Маурицио Порро из «Коррьере дела Сера», которому Маэстро традиционно предоставлял право задавать удобные для себя вопросы, спросил: что конкретно принадлежит мастеру в этой постановке?

— Абсолютно ничего. А что бы ты хотел, чтобы принадлежало? — последовал ответ.

Новый вопрос был уточнением: почему мастер не захотел подписаться под этой постановкой?

— Что я могу тебе на это ответить? — проговорил задумчиво Маэстро, засовывая руки в карманы и пожимая плечами. — Подписаться. А что, по-твоему, значит подписаться? В каком случае человек, художник, может осмелиться сказать о чем-либо «это мое» или «это сделано мной», ты об этом никогда не задумывался? Спроси любого, кто написал «Бесконечность» и «Панцири каракатиц», и он тебе ответит: Леопарди и Монтале. И это так. Однако вся итальянская поэзия, она или в духе Петрарки, или не в духе Петрарки, что означает: ни Леопарди, ни Монтале не существовало бы, не будь до них Петрарки. Это относится и к так называемым «моим» спектаклям. Моему успеху в них я во многом обязан Мейнингерскому театру, Тальма, Кину, Станиславскому, тому же кабуки и даже сицилийским марионеткам, почему бы нет! Так что не исключаю, что, начиная с этого момента, я и впредь буду отказываться от эгоистического, несправедливого, по сути, обычая ставить свое клеймо на любом своем спектакле, будто это бык, которому выжигают тавро на заднице! Нет, господа! По большому счету мое то, что есть «также и мое»! Иными словами, нет ничего исключительно моего, а есть одновременно всехнее! Моим является только мой вклад. Verstehst du? Поэтому, прости меня, Маурицио, но твой вопрос поставлен неверно. Есть спектакли, в которых все можно было бы назвать моим, но под которыми могли бы подписаться и Ронкони, и Питер Брук, и Шеро. А есть спектакли, которые мои, или их можно назвать моими, но которые так же смело можно было бы приписать Моисси, Лоуренсу Оливье и Станиславскому. Поэтому и здесь, когда ты меня спрашиваешь, что в этом спектакле моего, я тебе отвечу «ничего», и это будет правдой. Но столь же законно я мог бы сказать «все», и это тоже будет правдой. И потом, что такое правда?..

И т. д. и т. п.

Стало быть, критика ничуть не сомневалась в авторстве Маэстро.

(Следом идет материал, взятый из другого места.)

-- ==== Sys2Proof/Machine/Coherence.lean ====
section
/-! DEFINITION. The memory system below the cores: home and guest lines and the directory (R88, R89, R91), strong writes at the home (R83),
releases and acquires (R85-R87). -/
namespace Sys2Proof.Machine
open Sys2Proof

/-- A line is used at its home: in the home's L2, and in its directory entry (R58, R88). -/
def touchHome (s : State) (t line : Nat) : State :=
  let h := s.home t (lineBase line)
  useDir (fillL2 s t h line) h line

/-- A write performed in the home's L2. -/
def homeWrite (s : State) (t line : Nat) (ps : List (Nat × Byte)) : State :=
  if isPeer (lineBase line) then putHome s t line ps
  else
    let s := (touchHome s t line).updDom (s.home t (lineBase line)) fun d => { d with hdirty := addMember d.hdirty line }
    putHome s t line ps

/-- A read or write by the home domain, strong operations included: an OWNED entry is recalled (R89). -/
def homeAccess (s : State) (t line : Nat) (write : Bool) : State :=
  if isPeer (lineBase line) then s
  else
    let h := s.home t (lineBase line)
    let s := touchHome s t line
    let e := dirOf s h line
    match e.st with
    | .owned =>
      let s := (presentList e.present).foldl (fun s d => recallLine s t h line d) s
      setDir s t h line (if write then .multi else .shared) e.present
    | _ => s

/-- The 128 bytes of a line of memory. -/
def lineBytes (s : State) (line : Nat) : List Byte := readBytes s.mem (lineBase line) 128

/-- A guest line created in a domain (R89 "supply"), with the tenant's VNI and the poison mark of its home (R70). -/
def supply (s : State) (t d line : Nat) : State :=
  let g : Guest := { bytes := lineBytes s line, dirty := 0, vni := (s.ten t).vni, bad := s.poisoned line }
  fillL2 (s.updDom d fun k => { k with guest := kset k.guest line g }) t d line

/-- A line of a sealed range: it is cached without directory tracking (R91). -/
def sealedLine (s : State) (line : Nat) : Bool :=
  s.tenants.any fun (_, n) => n.sealPas.any fun (_, ps) => ps.contains (lineBase line / 65536 * 65536)
/-- The bytes of a line as a domain's L2 would serve them now (R89): its guest copy, else memory with the bytes that another domain's copy
holds dirty. -/
def lineSeen (s : State) (d line : Nat) : List Byte :=
  match kget (s.dom d).guest line with
  | some g => g.bytes
  | none => s.domains.foldl (fun bs (_, x) =>
      match kget x.guest line with
      | some g => ((List.range 128).zip (bs.zip g.bytes)).map fun (o, old, new) => if g.dirty.getLsbD o then new else old
      | none => bs) (lineBytes s line)

/-- The dirty lines that other guests own are recalled before a line is served to domain `d` (R89). -/
def recallOthers (s : State) (t d line : Nat) : State :=
  let h := s.home t (lineBase line)
  let e := dirOf s h line
  if e.st = .owned && e.present != domBit d then (presentList e.present).foldl (fun s x => recallLine s t h line x) s else s
/-- A guest read miss served by the directory (R89); a domain that owns the entry goes on owning it. -/
def guestRead (s : State) (t d line : Nat) : State :=
  let h := s.home t (lineBase line)
  let e := dirOf s h line
  let s := recallOthers s t d line
  if sealedLine s line || (e.st = .owned && e.present == domBit d) then supply (useDir s h line) t d line
  else supply (setDir s t h line (if e.st = .multi then .multi else .shared) (e.present ||| domBit d)) t d line

/-- The line as a domain's L2 serves it, or nothing where the line is poisoned or its home is down (R58, R70, R89, R401). -/
def l2Read (s : State) (t d line : Nat) : State × Option (List Byte) :=
  let bad := s.homeDown t (lineBase line)
  if isPeer (lineBase line) then (s, if bad then none else some (lineBytes s line))
  else if s.home t (lineBase line) = d then
    let s := homeAccess s t line false
    (s, if bad || s.poisoned line then none else some (lineBytes s line))
  else
    match kget (s.dom d).guest line with
    | some g => (fillL2 s t d line, if g.bad then none else some g.bytes)
    | none =>
      if bad then (s, none)
      else
        let s := recallOthers s t d line
        if s.poisoned line then (s, none)
        else (guestRead s t d line, some (lineBytes s line))

/-- The two signature bits of a line (R85). -/
def sigOf (line : Nat) : BitVec 1024 :=
  let a := line % 1024
  let b := line / 2 ^ 10 % 1024
  let c := line / 2 ^ 20 % 1024
  let d := line / 2 ^ 30 % 2 ^ 15
  BitVec.ofNat 1024 (2 ^ ((a ^^^ b) ^^^ c)) ||| BitVec.ofNat 1024 (2 ^ ((a + 3 * b + 7 * c + d) % 1024))
/-- A signature may hold a line: both of its bits are set. -/
def sigHolds (g : BitVec 1024) (line : Nat) : Bool := (g &&& sigOf line) == sigOf line

/-- A line has been written by an agent of a tenant (R85; log 137). -/
def wrote (s : State) (t line : Nat) : State := { s with past := zset s.past t (zget s.past t ||| sigOf line) }

/-- Bytes written into a guest line; once they are all written, a copy of a poisoned line is good (R70). -/
def Guest.patch (g : Guest) (ps : List (Nat × Byte)) : Guest :=
  { g with bytes := patchBytes g.bytes ps, bad := g.bad && decide (ps.length < 128) }
/-- Bytes of a line put into a domain's L2 (R89), where its home is up. -/
def l2Put (s : State) (t d line : Nat) (ps : List (Nat × Byte)) : State :=
  let h := s.home t (lineBase line)
  if s.homeDown t (lineBase line) then s
  else if isPeer (lineBase line) then homeWrite s t line ps
  else if h = d then homeWrite (homeAccess s t line true) t line ps
  else
    let e := dirOf s h line
    let patchOwn (s : State) : State :=
      s.updDom d fun k => { k with guest := kupd k.guest line fun g => g.patch ps }
    let own (s : State) : State :=
      let s := setDir s t h line .owned (domBit d)
      let s := if (kget (s.dom d).guest line).isNone then supply s t d line else fillL2 s t d line
      if (kget (s.dom d).guest line).isNone then putHome s t line ps
      else (dropScales s line ps).updDom d fun k => { k with guest := kupd k.guest line fun g =>
        let dirty := patchMask g.dirty ps
        { g.patch ps with dirty := dirty, bad := g.bad && dirty != BitVec.allOnes 128 } }
    match e.st with
    | .none => own s
    | .shared =>
      if e.present &&& ~~~domBit d == 0 then own s
      else setDir (patchOwn (homeWrite s t line ps)) t h line .multi e.present
    | .owned =>
      if e.present == domBit d then own s
      else
        let s := (presentList e.present).foldl (fun s x => recallLine s t h line x) s
        setDir (patchOwn (homeWrite s t line ps)) t h line .multi e.present
    | .multi => patchOwn (homeWrite s t line ps)

/-- Bytes of a line written into a domain's L2 (R89) by an agent of a tenant. -/
def l2Write (s : State) (t d line : Nat) (ps : List (Nat × Byte)) : State := l2Put (wrote s t line) t d line ps

/-- The value at the home (R83). -/
def homeValue (s : State) (pa n : Nat) : Nat := leNat (readBytes s.mem pa n)

/-- A strong write of `n` bytes at the home; the copy in the writer's own L2 takes them too (R89). -/
def strongWrite (s : State) (t d pa n v : Nat) : State :=
  let line := lineOf pa
  let ps := patchesAt (pa % 128) (leBytes n v)
  let s := homeWrite (wrote s t line) t line ps
  s.updDom d fun k => { k with guest := kupd k.guest line fun g => g.patch ps }

/-- A read at the home by an agent that is no core (the dispatchers, walkers and rings read with acquires at their home):
the newest bytes. -/
def homeRead (s : State) (t pa n : Nat) : State × List Byte :=
  let lines := (List.range (lineOf (pa + n - 1) - lineOf pa + 1)).map fun i => lineOf pa + i
  let s := lines.foldl (fun s l => homeAccess s t l false) s
  (s, readBytes s.mem pa n)
/-- A write at the home by an agent that is no core. -/
def homeStore (s : State) (t pa : Nat) (bs : List Byte) : State :=
  match bs with
  | [] => s
  | _ =>
    let lines := (List.range (lineOf (pa + bs.length - 1) - lineOf pa + 1)).map fun i => lineOf pa + i
    lines.foldl (fun s l =>
      let ps := (patchesAt pa bs).filterMap fun (a, b) => if lineOf a = l then some (a % 128, b) else none
      homeWrite (homeAccess s t l true) t l ps) s

/-- Whether two agents lie in one instance of a scope, an engine's narrow scope read as block and the host's as node
(R71, R72). -/
def inScope (a b : Who) (scope : BitVec 4) : Bool :=
  let sc := if a.host then max 7 scope.toNat else if a.thread.isNone then max 2 scope.toNat else scope.toNat
  let sameBlock := a.tenant == b.tenant && a.launch == b.launch && a.block == b.block && !a.host && !b.host
  match sc with
  | 0 => sameBlock && a.thread == b.thread
  | 1 => sameBlock && (match a.thread, b.thread with | some (g, _), some (h, _) => g == h | _, _ => false)
  | 2 => sameBlock
  | 3 => a.tenant == b.tenant && a.launch == b.launch && a.clus == b.clus && !b.host
  | 4 => a.domain == b.domain && !b.host
  | 5 => a.quad == b.quad && !b.host
  | 6 => !b.host
  | _ => true
/-- Mutually in scope (R74). -/
def mutualScope (a : Who) (sa : BitVec 4) (b : Who) (sb : BitVec 4) : Bool := inScope a b sa && inScope b a sb

/-- The synchronisation-variable table entry of a line (R86). -/
def svtOf (s : State) (h line : Nat) : Option SvEntry := kget (s.dom h).svt line
def SvEntry.fresh : SvEntry := ⟨0, 0, none, 0, 0⟩
/-- A table with room for a line: of 4,096 entries of its slice the least recently used goes (R86). -/
def svRoom (m : KMap SvEntry) (line : Nat) : KMap SvEntry :=
  if m.length < 4096 || (kget m line).isSome then m
  else
    match m.filter fun (l, _) => Config.l2Slice l % 16 == Config.l2Slice line % 16 with
    | [] => m
    | x :: r =>
      if r.length + 1 < 4096 then m
      else kdel m (r.foldl (fun (b : Nat × SvEntry) y => if y.2.used < b.2.used then y else b) x).1
/-- The table entry of a line, created or used (R86). -/
def svPut (s : State) (h line : Nat) (e : SvEntry) : State :=
  s.updDom h fun d => { d with svt := kset (svRoom d.svt line) line { e with used := s.tick } }

/-- The lines of host memory among numbers of lines. -/
def isHostLine (line : Nat) : Bool := decide (hostBase ≤ lineBase line) && !isPeer (lineBase line)
/-- Guest lines of a domain that a test names are written back and invalidated. -/
def flushGuests (s : State) (t d : Nat) (p : Nat → Guest → Bool) : State :=
  ((s.dom d).guest.filterMap fun (l, g) => if p l g then some l else none).foldl (fun s l => dropGuest s t d l) s
/-- A tenant's cached lines of host memory are written back, in every domain (R87). -/
def writeBackHost (s : State) (t : Nat) : State :=
  (s.domains.map (·.1)).foldl (fun s d =>
    ((s.dom d).guest.filterMap fun (l, g) => if isHostLine l && g.vni == (s.ten t).vni then some l else none).foldl
      (fun s l => writeBack s t d l) s) s

/-- A release at block scope or wider (R85): the core's entries have reached the L2, the signature and the release are
published to the variable's entry at its home, and the agent's signature is cleared by the caller. Happens-before is transitive, so
the lines that the agent released before or acquired go with it (R76, R87; log 137). A node-scope release writes back cached lines of
host memory (R87). -/
def publish (s : State) (who : Who) (sig : BitVec 1024) (scope : BitVec 4) (pa n : Nat) : State :=
  let t := who.tenant
  let h := s.home t pa
  let line := lineOf pa
  let e := (svtOf s h line).getD .fresh
  let e := { e with part := e.part ||| domBit who.domain, sig := e.sig ||| sig ||| zget s.past t
                    rel := some { who := who, scope := scope, addr := pa, size := n, tick := s.tick } }
  let s := svPut s h line e
  if 7 ≤ scope.toNat then writeBackHost s t else s

/-- The invalidations of an acquire at a scope (R86, R87): the core `c`'s L1 and the domain's guest lines. At node scope cached lines of
host memory go in every domain. -/
def acquireAt (s : State) (c : Option Nat) (who : Who) (scope : BitVec 4) (pa : Nat) : State :=
  if scope.toNat < 2 then s
  else
    let t := who.tenant
    let h := s.home t pa
    let line := lineOf pa
    let d := who.domain
    let wide := decide (5 ≤ scope.toNat)
    let dropL1 (s : State) (p : Nat → Bool) : State :=
      match c with
      | some c => s.updCore c fun k => { k with l1 := k.l1.filter fun (l, _) => !p l }
      | none => s
    let mine (_ : Nat) (g : Guest) : Bool := g.vni == (s.ten t).vni
    let join (e : SvEntry) (fl : Bool) (s : State) : State :=
      svPut s h line { e with part := e.part ||| domBit d, flushed := if fl then e.flushed ||| domBit d else e.flushed }
    let s := match svtOf s h line with
      | none =>
        let s := dropL1 s fun _ => true
        join SvEntry.fresh wide (if wide then flushGuests s t d mine else s)
      | some e =>
        match e.rel with
        | none =>
          let s := dropL1 s fun _ => true
          let go := wide && !(e.flushed.getLsbD d)
          join e go (if go then flushGuests s t d mine else s)
        | some _ =>
          let s := if e.part.getLsbD d then s else
            (presentList e.part).foldl (fun s x =>
              ((s.dom x).guest.filterMap fun (l, _) => if sigHolds e.sig l then some l else none).foldl
                (fun s l => writeBack s t x l) s) s
          let s := dropL1 s fun l => sigHolds e.sig l
          let local_ := (e.part ||| domBit d) == domBit d
          join e false (if wide && !local_ then flushGuests s t d fun l _ => sigHolds e.sig l else s)
    if 7 ≤ scope.toNat then
      (s.domains.map (·.1)).foldl (fun s x => flushGuests s t x fun l g => isHostLine l && (x == d || mine l g)) (dropL1 s isHostLine)
    else s

/-- The conservative path of an acquire at wafer scope without a usable table entry (R86): the core's L1 and the tenant's
guest lines of its domain. -/
def acquireAll (s : State) (c t : Nat) : State :=
  let s := s.updCore c fun k => { k with l1 := [] }
  flushGuests s t (coreDomain c) fun _ g => g.vni == (s.ten t).vni

/-- The recorded release whose value a read of a variable returns (R81): its write still is the line's. A read of other bytes than the
write's, or of a part of them, is not judged (DESIGN CHOICE, log 148). -/
def readRelease (s : State) (t pa n : Nat) : Option Rel :=
  (svtOf s (s.home t pa) (lineOf pa)).bind fun e => e.rel.bind fun r =>
    if r.size != 0 && r.addr == pa && r.size == n then some r else none

/-- An acquire reads a recorded release with which it is not mutually in scope (R81). -/
def scopeMiss (s : State) (who : Who) (scope : BitVec 4) (pa n : Nat) : Bool :=
  match readRelease s who.tenant pa n with
  | some r => !mutualScope r.who r.scope who scope
  | none => false

end Sys2Proof.Machine
end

«Рука Маэстро чувствуется в том, как необычайно использован человеческий материал в форме гротеска, хотя и не выходящего за рамки общепринятых типологических критериев, но поднятого здесь до вершин экспрессивной функциональности» («Коррьере дела Сера»). «„Добрый человек из Сезуана“ — свидетельство того, что наш самый знаменитый режиссер в результате обратился к авангардному, по сути, сценическому языку, в котором язык жестов (как говорят) превалирует над банальностью конкретного содержания (что хотят сказать), заменяя тем самым, если вовсе не отвергая, явно устаревший парадоксальный материалистический идеализм, столь типичный для прославленного миланского Театра» («Риволюцьоне культурале»). И, наконец, категоричный «табель успеваемости» «Гадзетта дель Пополо»: 10 за спектакль, 10 за актерскую игру, 10 за режиссуру.

Всех превзошел в своей оценке Джованни Рабони, наиболее авторитетный итальянский критик, который превознес «жест этого старого синьора сцены, который, уже будучи на пути к неизбежному закату, вдруг обрел юношеский порыв, поставив на кон всего себя, иронически переосмыслив собственное прошлое, и, как в случае с Прустом, который, едва закончив ‘Поиски’, принялся за переписывание романа уже в комическом и пародийном ключе, так и в этом случае, переосмысление старой знаменитой постановки ‘Доброго человека’ привело в результате к наиболее точному и убедительному его прочтению».

Все хорошо, что хорошо кончается. Телефонный звонок от Нинки добавил к вышеизложенному лишь некоторые конкретные детали, начиная от разошедшихся цитат из спектакля и кончая прогнозом о предстоящих аншлагах. Еще Нинки упомянула о кое-каких мелких проблемах, в частности, ту, что многие из занятых в спектакле не хотели бы возвращаться к своим прежним скромным обязанностям, что стоило бы обсудить в ближайшее время. Зато неожиданный успех спектакля переменил общее настроение в Театре, делая не столь ощутимой многомесячную бездеятельность Театра и уже ставшую привычной для него нехватку спектаклей, если не считать ритуальных возобновлений «Арлекино» по случаю каких-нибудь турне по Лапландии или странам Магриба.

— Знаешь, Джорджо, — блеяла Нинки, — поскольку спектакль прошел на ура, то, если хочешь, можешь отложить репетиции «Фауста» еще на несколько дней…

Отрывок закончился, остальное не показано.